Business News of Friday, 14 September 2018
Source: Michael Creg Afful
The Electricity Company of Ghana (ECG) has welcomed the decision by the Minister for Energy, John Peter Amewu, to fight illegal electricity connection in the country.
According to the ECG, power theft, popularly known as illegal connection, has been draining the company’s finances and for that matter Ghana’s economy and, in the light of this, the ECG commends the sector Minister’s bold decision.
Data from the ECG available to this writer, indicates that out of about 250,616 meters examined across the country, 11,890 were found to have been tampered with.
Per the regional distribution of illegal connections, Ashanti Region tops, followed by Accra West and Central Region.
Eastern Region was on the fourth position, while Western, Accra East, Tema and Volta followed.
Per the data, ECG has been able to retrieve GHC26,007,153 from power theft between January and July 2018.
Speaking to Oman FM, the Public Relations Officer of the Electricity Company of Ghana (ECG), William Boateng, who expressed serious concerns about the issue, applauded the Energy Minister for his readiness to fight illegal electricity connection.
He explained that power theft is one of the major problems, as far as the operations of the company is concerned.
William Boateng, who described the issue as worrying, noted that power theft contributes to between 15 and 20 percent of the losses in the operations of the company, stressing that “it is because of this that we have created loss control unit in all the regions.
“We are paying particular attention on illegal connection, so we commend the Minister for his determination to tackle the issue.
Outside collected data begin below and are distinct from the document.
@[simp] theorem Envelope.setParams_stage (c : Config) (a d sl rl : Word) (e : Envelope) :
    (e.setParams c a d sl rl).stage = e.stage := rfl
@[simp] theorem Envelope.setParams_level (c : Config) (a d sl rl : Word) (e : Envelope) :
    (e.setParams c a d sl rl).level = e.level := rfl
@[simp] theorem Envelope.setParams_increment (c : Config) (a d sl rl : Word) (e : Envelope) :
    (e.setParams c a d sl rl).increment = e.increment := rfl
@[simp] theorem Envelope.setParams_target (c : Config) (a d sl rl : Word) (e : Envelope) :
    (e.setParams c a d sl rl).target = e.target := rfl
@[simp] theorem Envelope.setParams_attackTime (c : Config) (a d sl rl : Word) (e : Envelope) :
    (e.setParams c a d sl rl).attackTime = samplesOf c a := rfl
@[simp] theorem Envelope.setParams_decayTime (c : Config) (a d sl rl : Word) (e : Envelope) :
    (e.setParams c a d sl rl).decayTime = samplesOf c d := rfl
@[simp] theorem Envelope.setParams_releaseTime (c : Config) (a d sl rl : Word) (e : Envelope) :
    (e.setParams c a d sl rl).releaseTime = samplesOf c rl := rfl
@[simp] theorem Envelope.setParams_sustainLevel (c : Config) (a d sl rl : Word) (e : Envelope) :
    (e.setParams c a d sl rl).sustainLevel = unitOf sl := rfl
@[simp] theorem Envelope.beginRamp_stage (st : Stage) (tg : BitVec 31) (dur : BitVec 32) (e : Envelope) :
    (e.beginRamp st tg dur).stage = st := rfl
@[simp] theorem Envelope.beginRamp_level (st : Stage) (tg : BitVec 31) (dur : BitVec 32) (e : Envelope) :
    (e.beginRamp st tg dur).level = e.level := rfl
@[simp] theorem Envelope.beginRamp_increment (st : Stage) (tg : BitVec 31) (dur : BitVec 32) (e : Envelope) :
    (e.beginRamp st tg dur).increment
      = BitVec.ofInt 32 (divAway ((tg.toNat : Int) - e.level.toNat) dur.toNat) := rfl
@[simp] theorem Envelope.beginRamp_target (st : Stage) (tg : BitVec 31) (dur : BitVec 32) (e : Envelope) :
    (e.beginRamp st tg dur).target = tg := rfl
@[simp] theorem Envelope.beginRamp_attackTime (st : Stage) (tg : BitVec 31) (dur : BitVec 32) (e : Envelope) :
    (e.beginRamp st tg dur).attackTime = e.attackTime := rfl
@[simp] theorem Envelope.beginRamp_decayTime (st : Stage) (tg : BitVec 31) (dur : BitVec 32) (e : Envelope) :
    (e.beginRamp st tg dur).decayTime = e.decayTime := rfl
@[simp] theorem Envelope.beginRamp_releaseTime (st : Stage) (tg : BitVec 31) (dur : BitVec 32) (e : Envelope) :
    (e.beginRamp st tg dur).releaseTime = e.releaseTime := rfl
@[simp] theorem Envelope.beginRamp_sustainLevel (st : Stage) (tg : BitVec 31) (dur : BitVec 32) (e : Envelope) :
    (e.beginRamp st tg dur).sustainLevel = e.sustainLevel := rfl
@[simp] theorem Envelope.completeDecay_stage (e : Envelope) : e.completeDecay.stage = .sustain := rfl
@[simp] theorem Envelope.completeDecay_level (e : Envelope) : e.completeDecay.level = e.level := rfl
@[simp] theorem Envelope.completeDecay_increment (e : Envelope) : e.completeDecay.increment = 0#32 := rfl
@[simp] theorem Envelope.completeDecay_target (e : Envelope) : e.completeDecay.target = e.level := rfl
@[simp] theorem Envelope.completeDecay_attackTime (e : Envelope) : e.completeDecay.attackTime = e.attackTime := rfl
@[simp] theorem Envelope.completeDecay_decayTime (e : Envelope) : e.completeDecay.decayTime = e.decayTime := rfl
@[simp] theorem Envelope.completeDecay_releaseTime (e : Envelope) : e.completeDecay.releaseTime = e.releaseTime := rfl
@[simp] theorem Envelope.completeDecay_sustainLevel (e : Envelope) : e.completeDecay.sustainLevel = e.sustainLevel := rfl
@[simp] theorem Envelope.completeRelease_stage (e : Envelope) : e.completeRelease.stage = .idle := rfl
@[simp] theorem Envelope.completeRelease_level (e : Envelope) : e.completeRelease.level = e.level := rfl
@[simp] theorem Envelope.completeRelease_increment (e : Envelope) : e.completeRelease.increment = 0#32 := rfl
@[simp] theorem Envelope.completeRelease_target (e : Envelope) : e.completeRelease.target = 0#31 := rfl
@[simp] theorem Envelope.completeRelease_attackTime (e : Envelope) : e.completeRelease.attackTime = e.attackTime := rfl
@[simp] theorem Envelope.completeRelease_decayTime (e : Envelope) : e.completeRelease.decayTime = e.decayTime := rfl
@[simp] theorem Envelope.completeRelease_releaseTime (e : Envelope) : e.completeRelease.releaseTime = e.releaseTime := rfl
@[simp] theorem Envelope.completeRelease_sustainLevel (e : Envelope) : e.completeRelease.sustainLevel = e.sustainLevel := rfl
@[simp] theorem Envelope.ramped_stage (e : Envelope) : e.ramped.stage = e.stage := rfl
@[simp] theorem Envelope.ramped_level (e : Envelope) : e.ramped.level = BitVec.ofInt 31 (clamp e.rampValue 0 Config.one) := rfl
@[simp] theorem Envelope.ramped_increment (e : Envelope) : e.ramped.increment = e.increment := rfl
@[simp] theorem Envelope.ramped_target (e : Envelope) : e.ramped.target = e.target := rfl
@[simp] theorem Envelope.ramped_attackTime (e : Envelope) : e.ramped.attackTime = e.attackTime := rfl
@[simp] theorem Envelope.ramped_decayTime (e : Envelope) : e.ramped.decayTime = e.decayTime := rfl
@[simp] theorem Envelope.ramped_releaseTime (e : Envelope) : e.ramped.releaseTime = e.releaseTime := rfl
@[simp] theorem Envelope.ramped_sustainLevel (e : Envelope) : e.ramped.sustainLevel = e.sustainLevel := rfl

@[simp] theorem Voice.trigger_osc (c : Config) (f : Word) (v : Voice) : (v.trigger c f).osc = v.osc.setFreq c f := rfl
@[simp] theorem Voice.trigger_flt (c : Config) (f : Word) (v : Voice) : (v.trigger c f).flt = v.flt := rfl
@[simp] theorem Voice.trigger_env (c : Config) (f : Word) (v : Voice) : (v.trigger c f).env = v.env.gateOn := rfl
@[simp] theorem Voice.trigger_frequency (c : Config) (f : Word) (v : Voice) : (v.trigger c f).frequency = f := rfl
@[simp] theorem Voice.trigger_amplitude (c : Config) (f : Word) (v : Voice) : (v.trigger c f).amplitude = v.amplitude := rfl
@[simp] theorem Voice.trigger_active (c : Config) (f : Word) (v : Voice) : (v.trigger c f).active = true := rfl
@[simp] theorem Voice.release_osc (v : Voice) : (v.release).osc = v.osc := rfl
@[simp] theorem Voice.release_flt (v : Voice) : (v.release).flt = v.flt := rfl
@[simp] theorem Voice.release_env (v : Voice) : (v.release).env = v.env.gateOff := rfl
@[simp] theorem Voice.release_frequency (v : Voice) : (v.release).frequency = v.frequency := rfl
@[simp] theorem Voice.release_amplitude (v : Voice) : (v.release).amplitude = v.amplitude := rfl
@[simp] theorem Voice.release_active (v : Voice) : (v.release).active = v.active := rfl
@[simp] theorem Voice.afterSample_osc (v : Voice) : (v.afterSample).osc = v.osc.step := rfl
@[simp] theorem Voice.afterSample_flt (v : Voice) : (v.afterSample).flt = (v.flt.process v.osc.advance.1).2 := rfl
@[simp] theorem Voice.afterSample_env (v : Voice) : (v.afterSample).env = v.env.tick.2 := rfl
@[simp] theorem Voice.afterSample_frequency (v : Voice) : (v.afterSample).frequency = v.frequency := rfl
@[simp] theorem Voice.afterSample_amplitude (v : Voice) : (v.afterSample).amplitude = v.amplitude := rfl
@[simp] theorem Voice.afterSample_active (v : Voice) : (v.afterSample).active = activeAfter v.env.tick.2 v.active := rfl
@[simp] theorem Voice.derive_osc (c : Config) (b : Snapshot) (v : Voice) : (v.derive c b).osc = v.osc.setWave b.waveform := rfl
@[simp] theorem Voice.derive_flt (c : Config) (b : Snapshot) (v : Voice) : (v.derive c b).flt = (v.flt.setCutoff c b.cutoff).setRes b.resonance := rfl
@[simp] theorem Voice.derive_env (c : Config) (b : Snapshot) (v : Voice) : (v.derive c b).env = v.env.setParams c b.attackMs b.decayMs b.sustain b.releaseMs := rfl
@[simp] theorem Voice.derive_frequency (c : Config) (b : Snapshot) (v : Voice) : (v.derive c b).frequency = v.frequency := rfl
@[simp] theorem Voice.derive_amplitude (c : Config) (b : Snapshot) (v : Voice) : (v.derive c b).amplitude = v.amplitude := rfl
@[simp] theorem Voice.derive_active (c : Config) (b : Snapshot) (v : Voice) : (v.derive c b).active = v.active := rfl
@[simp] theorem Voice.renderSample_fst (v : Voice) : v.renderSample.1 = v.sample := rfl
@[simp] theorem Voice.renderSample_snd (v : Voice) : v.renderSample.2 = v.afterSample := rfl

@[simp] theorem blockStart_cfg (s : State) : (blockStart s).cfg = s.cfg := rfl
@[simp] theorem blockStart_sched (s : State) : (blockStart s).sched = s.sched := rfl
@[simp] theorem blockStart_snap (s : State) : (blockStart s).snap = s.snap := rfl
@[simp] theorem blockStart_out (s : State) : (blockStart s).out = s.out := rfl
@[simp] theorem blockStart_txPos (s : State) : (blockStart s).txPos = s.txPos := rfl
@[simp] theorem blockStart_obs (s : State) : (blockStart s).obs = s.obs := rfl
@[simp] theorem blockStart_trace (s : State) : (blockStart s).trace = s.trace := rfl
@[simp] theorem blockStart_rend (s : State) : (blockStart s).rend
    = { s.rend with prevGate := gateOf s.snap.published.gate } := rfl
@[simp] theorem blockStart_voice (s : State) : (blockStart s).voice
    = (s.voice.derive s.cfg s.snap.published).gateEdge s.cfg s.snap.published.noteFreq
        (gateOf s.snap.published.gate) s.rend.prevGate := rfl

end Sys2Proof.Machine
end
He has really inspired us and we’re ready to support him to deal with it,” he stated.
He underscored the need for the Regulatory Bodies namely, PURC, Energy Commission, as well as the Energy Ministry, to consider reviewing the laws regulating electricity theft to make sanctions against illegal connection much more stiffer.
He said the law should be reviewed such that if, for instance, a customer engages in illegal connection, that customer will be made to pay for the stolen power and also get disconnected for some weeks or months.
Additionally, he said the culprit could be made to hang a tag around the neck with well emblazoned inscription: ‘I engaged in illegal connection’, and made to parade the streets for days.
In his view, such punishment would deter those engaging in illegal connection.
Mr Boateng revealed that ECG will soon appoint illegal electricity connection ambassadors within the media fraternity to lead the fight against power theft.